I thought I might like to live in Pomaria, a place where kids go barefoot and dogs don't need leashes. A place where people still say "How do."

In any case, I was glad to have visited, even for a few hours. I met Charlie Farrow and Everett Lake, who thought it went "pretty good." He was on his way home. "I got a cut of watermelon waiting for me."

I met Grady Adams, who told me about the vegetable-eating piranha he had in his freezer. A friend of his caught it in Lake Murray. Very rare, he said. He was going to have it mounted.

And Ms. Annie Fanning, who said she was "happy and excited." Everything, she thought, went beautifully. She had been responsible for getting Pomaria's oldest citizen, W.C. Koon, to the celebration. Even she had never seen anything like it, and she was 93.

The torch, symbolically lit by the rays of the rising sun half a world away, in Olympia, then changing 10,000 hands across 42 states on its way to the Atlanta games, stirred something deeper than nationalism.
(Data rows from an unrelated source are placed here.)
/-- Settles O45, by the shared effect of a transition code, with the next width of each of the three. -/
theorem transitionSymbolsComplete : Obligations.TransitionSymbolsComplete := by
  intro s hf hd hp hc0 hc32 after
  have hat : s.atTrans = true := (atTrans_iff s).2 ⟨hd, hp, by omega⟩
  have row {i : Instr} {σ : Symbol} {c n : Nat} (hσ : i.symbol? = some σ) (heff : symbolEffect σ s = takeTrans c n s)
      (hfit : s.dec.pos + c ≤ 8 * s.dec.len.toNat) :
      exec i s = .next (if 32 < n then failDecoder .widthOverflow s else atValue n (s.dec.pos + c) s) := by
    rw [exec_symbolEffect hf hσ, heff, takeTrans_fits hat hfit]
  refine ⟨fun hfit => ?_, fun hfit => ⟨fun hlt => ?_, fun h32 => ⟨_, ?_, failedWith _ s⟩, ?_⟩⟩
  · exact (row rfl rfl hfit).trans (congrArg _ (if_neg (by omega)))
  · exact (row rfl rfl hfit).trans (congrArg _ (if_neg (by omega)))
  · exact (row rfl rfl hfit).trans (congrArg _ (if_pos (by omega)))
  · exact (row rfl rfl hfit).trans (congrArg _ (if_neg (by omega)))

/-- Settles O46: the 32 rows share the effect of ZR_k with the suffix x. -/
theorem zeroRunSymbolsComplete : Obligations.ZeroRunSymbolsComplete := by
  intro s hf hd hp hc hz fits after
  have hat : s.atRun = true := (atRun_iff s).2 ⟨hd, hp, hc, by omega⟩
  have row {i : Instr} (k x : Nat) (hi : i.symbol? = some (.zr k x)) (hfit : fits k) : exec i s = after k x :=
    (exec_symbolEffect hf hi).trans (takeRun_fits hat hfit x)
  and_intros
  · exact row 0 0 rfl
  all_goals exact fun x => row _ x.toNat rfl

/-- Settles O47: the 32 rows share the effect of VAL_FULL_c with the field v. -/
theorem fullValueSymbolsComplete : Obligations.FullValueSymbolsComplete := by
  intro s n z hf hd hp fits after
  have row {i : Instr} (c v : Nat) (hi : i.symbol? = some (.valFull c v)) (hfit : fits c c) : exec i s = after v c := by
    obtain ⟨rfl, hfit⟩ := hfit
    exact (exec_symbolEffect hf hi).trans (takeValue_fits hd hp (fun _ => hfit) v)
  and_intros
  all_goals exact fun v => row _ v.toNat rfl

/-- Settles O48: the 32 rows share the effect of VAL_ELIDED_c with the field v of c-1 bits. -/
theorem elidedValueSymbolsComplete : Obligations.ElidedValueSymbolsComplete := by
  intro s n z hf hd hp fits after
  have row {i : Instr} (c v : Nat) (hi : i.symbol? = some (.valElided c v)) (hfit : fits c (c - 1)) :
      exec i s = after (v + 2 ^ (c - 1)) (c - 1) := by
    obtain ⟨rfl, hfit⟩ := hfit
    exact (exec_symbolEffect hf hi).trans (takeValue_fits hd hp hfit _)
  and_intros
  · exact row 1 0 rfl
  all_goals exact fun v => row _ v.toNat rfl

end Sys2Proof

/-! PROOFS. DEC_INIT and DEC_READ are the wire symbols that the wire decoder reads at the cursor (O49, O50, O51). -/

namespace Sys2Proof

/-! ## The symbols that can stand at each point of a stream (R60) -/

theorem fits_header {σ : Symbol} (h : σ.fits .header = true) : (∃ w, σ = .hdr5 w) ∨ σ = .hdr31 ∨ σ = .hdr32 := by
  cases σ with
  | hdr5 w => exact .inl ⟨w, rfl⟩
  | hdr31 => exact .inr (.inl rfl)
  | hdr32 => exact .inr (.inr rfl)
  | _ => cases h

theorem fits_trans {σ : Symbol} (h : σ.fits .trans = true) : σ = .trSame ∨ σ = .trUp ∨ σ = .trDown := by
  cases σ with
  | trSame => exact .inl rfl
  | trUp => exact .inr (.inl rfl)
  | trDown => exact .inr (.inr rfl)
  | _ => cases h

theorem fits_run {σ : Symbol} (h : σ.fits .run = true) : ∃ k x, σ = .zr k x := by
  cases σ with
  | zr k x => exact ⟨k, x, rfl⟩
  | _ => cases h

theorem fits_value {p c n : Nat} {σ : Symbol} (h : σ.fits (.value p c n) = true) :
    (∃ v, σ = .valFull c v) ∨ ∃ v, σ = .valElided c v := by
  cases σ with
  | valFull c' v =>
    simp only [Symbol.fits, Bool.and_eq_true, beq_iff_eq] at h
    obtain ⟨rfl, -⟩ := h
    exact .inl ⟨v, rfl⟩
  | valElided c' v =>
    simp only [Symbol.fits, Bool.and_eq_true, beq_iff_eq] at h
    obtain ⟨rfl, -⟩ := h
    exact .inr ⟨v, rfl⟩
  | _ => cases h

/-! ## Where the wire decoder finds nothing (R61) -/

/-- A header can be cut short only within six bits (R56). -/
theorem length_of_decodeHeader_error {bits : List Bool} {r : WireReject} (h : decodeHeader bits = .error r) : bits.length < 6 := by
  unfold decodeHeader at h
  cases hf : takeField 5 bits with
  | error r' =>
    obtain ⟨-, hlen⟩ := takeField_error hf
    omega
  | ok q =>
    obtain ⟨v, rest⟩ := q
    obtain ⟨-, rfl⟩ := takeField_ok hf
    rw [hf] at h
    dsimp only at h
    split_ifs at h
    split at h
    · simp
    · cases h
    · cases h

/-- A rejection by the wire decoder is one of its symbol decoder, unless no symbol can stand there. -/
theorem decodeSymbol_error_of_decodeWire {ctx : Context} {bits : List Bool} {r : WireReject}
    (h : decodeWire ctx bits = .error r) (hr : r ≠ .noSymbol) : decodeSymbol ctx bits = .error r := by
  unfold decodeWire at h
  split at h
  · cases h; assumption
  · split at h <;> cases h
    exact absurd rfl hr

namespace Machine

/-! ## Symbols at the cursor (R42, R60) -/

/-- Bits that stand at a point of the span lie in it, and the bits after them are those from the point after them. -/
theorem bitsFrom_append {s : State} {pos : Nat} {xs ys : List Bool} (h : bitsFrom s pos = xs ++ ys) :
    (0 < xs.length → pos + xs.length ≤ 8 * s.dec.len.toNat) ∧ bitsFrom s (pos + xs.length) = ys := by
  have hlen := congrArg List.length h
  rw [bitsFrom_length, List.length_append] at hlen
  refine ⟨fun _ => by omega, ?_⟩
  by_cases h0 : xs.length = 0
  · obtain rfl := List.length_eq_zero_iff.1 h0
    exact h
  · rw [bitsFrom_split s (c := xs.length) (by omega)] at h
    exact List.append_inj_right h (inBits_length _ _ _)

/-- The header read is the header symbol that the wire decoder finds at the start of the span (R56, R86). -/
theorem readHeader_symbol {s : State} (hf : s.fault = false) (hs : InSpan s) (hp : s.dec.phase = .header) {σ : Symbol}
    {rest : List Bool} (h : decodeHeader (restBits s) = .ok (σ, rest)) :
    ∃ i w pos, decodeWire .header (restBits s) = .ok (i, rest) ∧ readHeader s = .ok (w, pos) ∧
      exec i s = .next (startStream w pos s) := by
  obtain ⟨hw, hfit, hbits⟩ := decodeSymbol_ok (ctx := .header) h nofun
  suffices ∃ i w pos, σ.instr? = some i ∧ readHeader s = .ok (w, pos) ∧ symbolEffect σ s = .next (startStream w pos s) by
    obtain ⟨i, w, pos, hi, hread, heff⟩ := this
    obtain ⟨hσ, -⟩ := instr?_symbol? hw hi
    exact ⟨i, w, pos, decodeWire_of_decodeSymbol h hi, hread, (exec_symbolEffect hf hσ).trans heff⟩
  obtain ⟨hin, -⟩ := bitsFrom_append hbits
  rw [readHeader_eq hs, ← restBits_eq, h]
  rcases fits_header hfit with ⟨w, rfl⟩ | rfl | rfl
  · have hlt : w < 31 := by simpa [Symbol.wf, Config.headerEscape] using hw
    exact ⟨_, _, _, rfl, rfl, (if_pos hlt).trans (takeHeader_fits hp (hin (by simp [Symbol.bits])) w)⟩
  · exact ⟨_, _, _, rfl, rfl, takeHeader_fits hp (hin (by decide)) 31⟩
  · exact ⟨_, _, _, rfl, rfl, takeHeader_fits hp (hin (by decide)) 32⟩

/-- Before a sample of width > 0, TransStep is the transition symbol that the wire decoder finds at the cursor: it fails at `11`
and width 32, and else both lead to the value field with the bits after the symbol (R57, R88). -/
theorem transStep_symbol {s : State} (hr : Ready s) (hc0 : s.dec.cw ≠ 0) (hc : s.dec.cw ≤ 32) {i : Instr} {rest : List Bool}
    (h : decodeWire .trans (restBits s) = .ok (i, rest)) :
    (i = .trUp ∧ s.dec.cw = 32 ∧ transStep s s.dec.cw s.dec.pos = .error (.fail .widthOverflow) ∧
      exec i s = .next (failDecoder .widthOverflow s)) ∨
    ∃ n pos, transStep s s.dec.cw s.dec.pos = .ok (n, pos) ∧ bitsFrom s pos = rest ∧ exec i s = .next (atValue n pos s) := by
  obtain ⟨σ, hd, hσ, -, -, hfit, hbits⟩ := decodeWire_symbol h
  obtain ⟨hin, hrest⟩ := bitsFrom_append hbits
  obtain ⟨hf, hready, hidle, hs⟩ := hr
  have hat : s.atTrans = true := (atTrans_iff s).2 ⟨hready, hidle, hc0⟩
  have hd : decodeTrans (bitsFrom s s.dec.pos) = .ok (σ, rest) := hd
  rw [transStep_eq hs, hd, exec_symbolEffect hf hσ]
  rcases fits_trans hfit with rfl | rfl | rfl
  · exact .inr ⟨_, _, rfl, hrest, (takeTrans_fits hat (hin (by decide)) _).trans (congrArg _ (if_neg (by omega)))⟩
  · have heff := takeTrans_fits hat (hin (by decide)) (s.dec.cw + 1)
    by_cases h32 : s.dec.cw = 32
    · cases instr?_of_symbol? hσ
      exact .inl ⟨rfl, h32, if_pos (by omega), heff.trans (congrArg _ (if_pos (by omega)))⟩
    · exact .inr ⟨_, _, if_neg (by omega), hrest, heff.trans (congrArg _ (if_neg (by omega)))⟩
  · exact .inr ⟨_, _, rfl, hrest, (takeTrans_fits hat (hin (by decide)) _).trans (congrArg _ (if_neg (by omega)))⟩

/-- At the value field of a sample, ValueStep is the value symbol that the wire decoder finds there (R59, R91). -/
theorem valueStep_symbol {s : State} (hr : Ready s) (hc0 : s.dec.cw ≠ 0) {n pos : Nat} {j : Instr} {rest : List Bool}
    (h : decodeWire (.value s.dec.pw s.dec.cw n) (bitsFrom s pos) = .ok (j, rest)) :
    ∃ v pos', valueStep s s.dec.pw s.dec.cw n pos = .ok (v, pos') ∧
      exec j (atValue n pos s) = .next (commitSample v n s.dec.zc pos' s) := by
  obtain ⟨σ, hd, hσ, -, -, hfit, hbits⟩ := decodeWire_symbol h
  obtain ⟨hin, -⟩ := bitsFrom_append hbits
  obtain ⟨hf, hready, -, hs⟩ := hr
  have hd : decodeValue s.dec.pw s.dec.cw n (bitsFrom s pos) = .ok (σ, rest) := hd
  rw [valueStep_eq hs _ _ _ _ hc0, hd, exec_symbolEffect (s := atValue n pos s) hf hσ]
  rcases fits_value hfit with ⟨v, rfl⟩ | ⟨v, rfl⟩
  · rw [Symbol.bits, fieldBits_length] at hin
    exact ⟨_, _, rfl, takeValue_fits (s := atValue n pos s) hready rfl hin v⟩
  · rw [Symbol.bits, fieldBits_length] at hin
    exact ⟨_, _, rfl, takeValue_fits (s := atValue n pos s) hready rfl hin _⟩

/-- A sample of width > 0 is its transition code and then its value field (R87, R91). -/
theorem readSample_trans_value {s : State} (hc : s.dec.cw ≠ 0) {n pos : Nat}
    (ht : transStep s s.dec.cw s.dec.pos = .ok (n, pos)) :
    readSample s = (valueStep s s.dec.pw s.dec.cw n pos).map fun q => (q.1, (n, s.dec.zc), q.2) := by
  rw [readSample_trans hc, ht]
  show (valueStep s s.dec.pw s.dec.cw n pos >>= fun q => .ok (q.1, (n, s.dec.zc), q.2)) = _
  cases valueStep s s.dec.pw s.dec.cw n pos <;> rfl

end Machine

open Machine

/-- Settles O49: a span that is not empty holds a whole header, and DEC_INIT reads it as the wire decoder does. -/
theorem decInitRunsItsHeaderSymbol : Obligations.DecInitRunsItsHeaderSymbol := by
  intro s b l hf hl hsz
  have hl0 : l.toNat ≠ 0 := fun hc => hl (BitVec.eq_of_toNat_eq hc)
  have hs : InSpan (openSpan b l s) := hsz
  cases hd : decodeHeader (restBits (openSpan b l s)) with
  | error r =>
    have hlen := length_of_decodeHeader_error hd
    rw [restBits_eq, bitsFrom_length] at hlen
    simp only [openSpan_dec] at hlen
    omega
  | ok q =>
    obtain ⟨σ, rest⟩ := q
    obtain ⟨i, w, pos, hwire, hread, hx⟩ := readHeader_symbol (s := openSpan b l s) hf hs rfl hd
    exact ⟨i, rest, hwire, by rw [exec_decInit_span b l hf hl0 hsz, hread, hx]⟩

/-- Settles O50, by the step of DEC_READ that each wire symbol is: RunStep, TransStep or ValueStep. -/
theorem decReadRunsItsSymbols : Obligations.DecReadRunsItsSymbols := by
  refine fun s i rest hr hc => ⟨fun hc0 hz h => ?_, fun hc0 h => ?_⟩
  · obtain ⟨σ, hd, hσ, -, -, hfit, hbits⟩ := decodeWire_symbol h
    obtain ⟨k, x, rfl⟩ := fits_run hfit
    obtain ⟨hin, -⟩ := bitsFrom_append hbits
    have hread := exec_decRead_ok hr (readSample_run_ok (inSpan_of_ready hr) hc0 hz hd)
    obtain ⟨hf, hready, hidle, -⟩ := hr
    have hat : s.atRun = true := (atRun_iff s).2 ⟨hready, hidle, hc0, by omega⟩
    have hlen : (Symbol.zr k x).bits.length = 2 * k + 1 := by simp [Symbol.bits]; omega
    rw [hlen] at hin
    rw [hread, exec_symbolEffect hf hσ]
    exact (takeRun_fits hat (hin (by omega)) x).symm
  · rcases transStep_symbol hr hc0 hc h with ⟨hi, h32, ht, hx⟩ | ⟨n, pos, ht, hrest, hx⟩
    · exact .inl ⟨hi, h32, (exec_decRead_fail hr (readSample_transStep_error hc0 ht)).trans hx.symm⟩
    · refine .inr ⟨_, n, hx, rfl, (bitsFrom_congr (s := s) (t := atValue n pos s) rfl rfl rfl pos).trans hrest, fun j rest' hj => ?_⟩
      rw [← hrest] at hj
      obtain ⟨v, pos', hv, hxj⟩ := valueStep_symbol hr hc0 hj
      rw [hxj]
      exact exec_decRead_ok hr (by rw [readSample_trans_value hc0 ht, hv]; rfl)

/-- Settles O51, by the step of DEC_READ at which the wire decoder finds no symbol. -/
theorem decReadFailsWhereNoSymbolStands : Obligations.DecReadFailsWhereNoSymbolStands := by
  intro s hr hc
  have hs := inSpan_of_ready hr
  refine ⟨fun hc0 h => ?_, fun hc0 hz h => ?_, fun hc0 hz h => ?_, fun hc0 i rest s1 n h hx hphase hv => ?_⟩
  · have hd : decodeTrans (bitsFrom s s.dec.pos) = _ := decodeSymbol_error_of_decodeWire h (by decide)
    exact exec_decRead_failedWith hr (readSample_transStep_error hc0 (by rw [transStep_eq hs, hd]))
  · exact exec_decRead_failedWith hr (readSample_run_error hs hc0 hz (decodeSymbol_error_of_decodeWire h (by decide)))
  · exact exec_decRead_failedWith hr (readSample_run_error hs hc0 hz (decodeSymbol_error_of_decodeWire h (by decide)))
  · rcases transStep_symbol hr hc0 hc h with ⟨-, -, -, hx'⟩ | ⟨n', pos, ht, hrest, hx'⟩
    · cases hx.symm.trans hx'
      cases hphase
    · cases hx.symm.trans hx'
      cases hphase
      have hd : decodeValue s.dec.pw s.dec.cw n rest = _ := decodeSymbol_error_of_decodeWire hv (by decide)
      refine exec_decRead_failedWith hr ?_
      rw [readSample_trans_value hc0 ht, valueStep_eq hs _ _ _ _ hc0, hrest, hd]
      rfl

end Sys2Proof

/-! PROOFS. The width smoother, and the two commands that commit samples with its widths (O18, O19, O28 to O32). -/

namespace Sys2Proof.Machine

/-! ## A profile among the smooth sequences, and its closed form (R68, R69) -/

/-- Steps of at most one between neighbours bound the difference of any two entries by their distance. -/
theorem le_add_dist_of_steps {U : Nat → Nat} {n : Nat} (h : ∀ i, i + 1 < n → U (i + 1) ≤ U i + 1 ∧ U i ≤ U (i + 1) + 1)
    {i j : Nat} (hi : i < n) (hj : j < n) : U j ≤ U i + ((i - j) + (j - i)) := by
  have apart (a k : Nat) (hk : a + k < n) : U (a + k) ≤ U a + k ∧ U a ≤ U (a + k) + k := by
    induction k with
    | zero => exact ⟨le_rfl, le_rfl⟩
    | succ k ih =>
      obtain ⟨up, down⟩ := ih (by omega)
      obtain ⟨stepUp, stepDown⟩ := h (a + k) hk
      rw [← Nat.add_assoc]
      omega
  rcases Nat.le_total i j with hij | hji
  · have := (apart i (j - i) (by omega)).1
    rw [Nat.add_sub_cancel' hij] at this
    omega
  · have := (apart j (i - j) (by omega)).2
    rw [Nat.add_sub_cancel' hji] at this
    omega

/-- Every width of a window covers its value (R68 item 1). -/
theorem widthAt_le_profile (B : List Word) (p : Nat) (final : Bool) {i : Nat} (hi : i < B.length) :
    widthAt B i ≤ (profile B p final).getD i 0 := by
  have := ((profile_le_iff B p final i _ hi).1 le_rfl).2 i hi
  omega

/-- The carried width is at most one above the first width (R68 item 3). -/
theorem carried_le_profile_succ {B : List Word} (hB : B ≠ []) (p : Nat) (final : Bool) :
    p ≤ (profile B p final).getD 0 0 + 1 :=
  ((profile_le_iff B p final 0 _ (List.length_pos_of_ne_nil hB)).1 le_rfl).1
By watching, we were all for a moment part of something bigger. We were, it seemed, starved for connection to ritual, to the larger world, to each other.

On my way home, the route was still lined with balloons and flags. People lingered on their porches and in the shade, talking, finishing off their rolls of film, eating watermelon and ice cream.

I thought about the people in Greenville County, who were uninvited to the party because of their council's anti-gay resolution, which the Olympic committee thought contrary to the spirit of the games. They missed the torch. They missed the point. Too bad; perhaps nobody needed it more.



W.C. Koon, Pmoaria's oldest citizen, had never seen anything like it, and she was 93.